■ **AIM OF THE EXERCISE**:
Reproduce each entry exactly.

■ **INPUT FOR THIS TASK**:
theorem State.sendUnit_follows {s₀ s : State} (who : Requester) (unit h r : Nat) (b : UnitBody) (keep₀ : Follows s₀ s) : Follows s₀ (State.sendUnit s who unit h r b) := by
  unfold State.sendUnit
  with_reducible repeat' first
    | assumption | apply State.takeFree_follows | apply State.request_follows | simp only [Follows.same]
    | refine Follows.of_fst (by assumption) ?_ | refine Follows.of_snd (by assumption) ?_ | split | dsimp only | exact List.prefix_rfl
    | with_unfolding_all exact List.prefix_append _ _ | exact List.prefix_append _ _ | exact Nat.le_refl _ | exact Nat.le_succ _ | exact id
    | exact Tbl.wf_set _ _ | exact Tbl.wf_clear _ | apply Follows.update

theorem State.sendKept_follows {s₀ s : State} (unit slot h r : Nat) (b : UnitBody) (keep₀ : Follows s₀ s) : Follows s₀ (State.sendKept s unit slot h r b) := by
  unfold State.sendKept
  with_reducible repeat' first
    | assumption | apply State.sendUnit_follows | simp only [Follows.same] | split | dsimp only

theorem State.dropKept_follows {s₀ s : State} (p : Kept → Bool) (keep₀ : Follows s₀ s) : Follows s₀ (State.dropKept s p) := by
  unfold State.dropKept
  with_reducible repeat' first
    | assumption | simp only [Follows.same] | split | dsimp only

theorem State.takeLoop_follows {s₀ s : State} (h r : Nat) (b : UnitBody) (keep₀ : Follows s₀ s) : Follows s₀ (State.takeLoop s h r b).1 := by
  unfold State.takeLoop
  with_reducible repeat' first
    | assumption | simp only [Follows.same] | split | dsimp only

theorem State.refuseMsg_follows {s₀ s : State} (h r : Nat) (b : UnitBody) (empty : Bool) (keep₀ : Follows s₀ s) : Follows s₀ (State.refuseMsg s h r b empty) := by
  unfold State.refuseMsg
  with_reducible repeat' first
    | assumption | simp only [Follows.same] | split | dsimp only | exact List.prefix_rfl | with_unfolding_all exact List.prefix_append _ _
    | exact List.prefix_append _ _ | exact Nat.le_refl _ | exact Nat.le_succ _ | exact id | exact Tbl.wf_set _ _ | exact Tbl.wf_clear _
    | apply Follows.update

/-! ## Flags -/

theorem State.countConv_follows {s₀ s : State} (t : EType) (l : List (Nat × Ev)) (keep₀ : Follows s₀ s) : Follows s₀ (State.countConv s t l) := by
  unfold State.countConv
  with_reducible repeat' first
    | assumption | apply State.incReg_follows | split | dsimp only

theorem State.writeTile_follows {s₀ s : State} (h : Handle) (mode : Rnd) (sr : SrIn) (c? : Option Nat) (vs : List (List FVal)) (keep₀ : Follows s₀ s) : Follows s₀ (State.writeTile s h mode sr c? vs).1 := by
  unfold State.writeTile
  with_reducible repeat' first
    | assumption | apply State.memWrite_follows | apply State.putRows_follows | apply State.countConv_follows | split | dsimp only

/-! ## Array -/

theorem State.noteHeld_follows {s₀ s : State} (k : Nat) (keep₀ : Follows s₀ s) : Follows s₀ (State.noteHeld s k) := by
  unfold State.noteHeld
  with_reducible repeat' first
    | assumption | apply State.setCore_follows | simp only [Follows.same] | split | dsimp only

theorem State.mmaGo_follows {s₀ s : State} (k w : Nat) (keep₀ : Follows s₀ s) : Follows s₀ (State.mmaGo s k w) := by
  unfold State.mmaGo
  with_reducible repeat' first
    | assumption | apply State.incReg_follows | apply State.setCore_follows | apply State.endHeld_follows | apply State.issued_follows
    | apply State.scalar_follows | simp only [Follows.same] | split | dsimp only

theorem State.mxWrite_follows {s₀ s : State} (k : Nat) (f : Flight) (a b d : Handle) (keep₀ : Follows s₀ s) : Follows s₀ (State.mxWrite s k f a b d).1 := by
  unfold State.mxWrite
  with_reducible repeat' first
    | assumption | apply State.incReg_follows | apply State.putRows_follows | apply State.putPairRows_follows | apply State.countConv_follows
    | apply State.writeTile_follows | refine Follows.of_fst (by assumption) ?_ | refine Follows.of_snd (by assumption) ?_ | split | dsimp only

■ **RESULT OF THE TASK**:
theorem State.sendUnit_follows {s₀ s : State} (who : Requester) (unit h r : Nat) (b : UnitBody) (keep₀ : Follows s₀ s) : Follows s₀ (State.sendUnit s who unit h r b) := by
  unfold State.sendUnit
  with_reducible repeat' first
    | assumption | apply State.takeFree_follows | apply State.request_follows | simp only [Follows.same]
    | refine Follows.of_fst (by assumption) ?_ | refine Follows.of_snd (by assumption) ?_ | split | dsimp only | exact List.prefix_rfl
    | with_unfolding_all exact List.prefix_append _ _ | exact List.prefix_append _ _ | exact Nat.le_refl _ | exact Nat.le_succ _ | exact id
    | exact Tbl.wf_set _ _ | exact Tbl.wf_clear _ | apply Follows.update

theorem State.sendKept_follows {s₀ s : State} (unit slot h r : Nat) (b : UnitBody) (keep₀ : Follows s₀ s) : Follows s₀ (State.sendKept s unit slot h r b) := by
  unfold State.sendKept
  with_reducible repeat' first
    | assumption | apply State.sendUnit_follows | simp only [Follows.same] | split | dsimp only

theorem State.dropKept_follows {s₀ s : State} (p : Kept → Bool) (keep₀ : Follows s₀ s) : Follows s₀ (State.dropKept s p) := by
  unfold State.dropKept
  with_reducible repeat' first
    | assumption | simp only [Follows.same] | split | dsimp only

theorem State.takeLoop_follows {s₀ s : State} (h r : Nat) (b : UnitBody) (keep₀ : Follows s₀ s) : Follows s₀ (State.takeLoop s h r b).1 := by
  unfold State.takeLoop
  with_reducible repeat' first
    | assumption | simp only [Follows.same] | split | dsimp only

theorem State.refuseMsg_follows {s₀ s : State} (h r : Nat) (b : UnitBody) (empty : Bool) (keep₀ : Follows s₀ s) : Follows s₀ (State.refuseMsg s h r b empty) := by
  unfold State.refuseMsg
  with_reducible repeat' first
    | assumption | simp only [Follows.same] | split | dsimp only | exact List.prefix_rfl | with_unfolding_all exact List.prefix_append _ _
    | exact List.prefix_append _ _ | exact Nat.le_refl _ | exact Nat.le_succ _ | exact id | exact Tbl.wf_set _ _ | exact Tbl.wf_clear _
    | apply Follows.update

/-! ## Flags -/

theorem State.countConv_follows {s₀ s : State} (t : EType) (l : List (Nat × Ev)) (keep₀ : Follows s₀ s) : Follows s₀ (State.countConv s t l) := by
  unfold State.countConv
  with_reducible repeat' first
    | assumption | apply State.incReg_follows | split | dsimp only

theorem State.writeTile_follows {s₀ s : State} (h : Handle) (mode : Rnd) (sr : SrIn) (c? : Option Nat) (vs : List (List FVal)) (keep₀ : Follows s₀ s) : Follows s₀ (State.writeTile s h mode sr c? vs).1 := by
  unfold State.writeTile
  with_reducible repeat' first
    | assumption | apply State.memWrite_follows | apply State.putRows_follows | apply State.countConv_follows | split | dsimp only

/-! ## Array -/

theorem State.noteHeld_follows {s₀ s : State} (k : Nat) (keep₀ : Follows s₀ s) : Follows s₀ (State.noteHeld s k) := by
  unfold State.noteHeld
  with_reducible repeat' first
    | assumption | apply State.setCore_follows | simp only [Follows.same] | split | dsimp only

theorem State.mmaGo_follows {s₀ s : State} (k w : Nat) (keep₀ : Follows s₀ s) : Follows s₀ (State.mmaGo s k w) := by
  unfold State.mmaGo
  with_reducible repeat' first
    | assumption | apply State.incReg_follows | apply State.setCore_follows | apply State.endHeld_follows | apply State.issued_follows
    | apply State.scalar_follows | simp only [Follows.same] | split | dsimp only

theorem State.mxWrite_follows {s₀ s : State} (k : Nat) (f : Flight) (a b d : Handle) (keep₀ : Follows s₀ s) : Follows s₀ (State.mxWrite s k f a b d).1 := by
  unfold State.mxWrite
  with_reducible repeat' first
    | assumption | apply State.incReg_follows | apply State.putRows_follows | apply State.putPairRows_follows | apply State.countConv_follows
    | apply State.writeTile_follows | refine Follows.of_fst (by assumption) ?_ | refine Follows.of_snd (by assumption) ?_ | split | dsimp only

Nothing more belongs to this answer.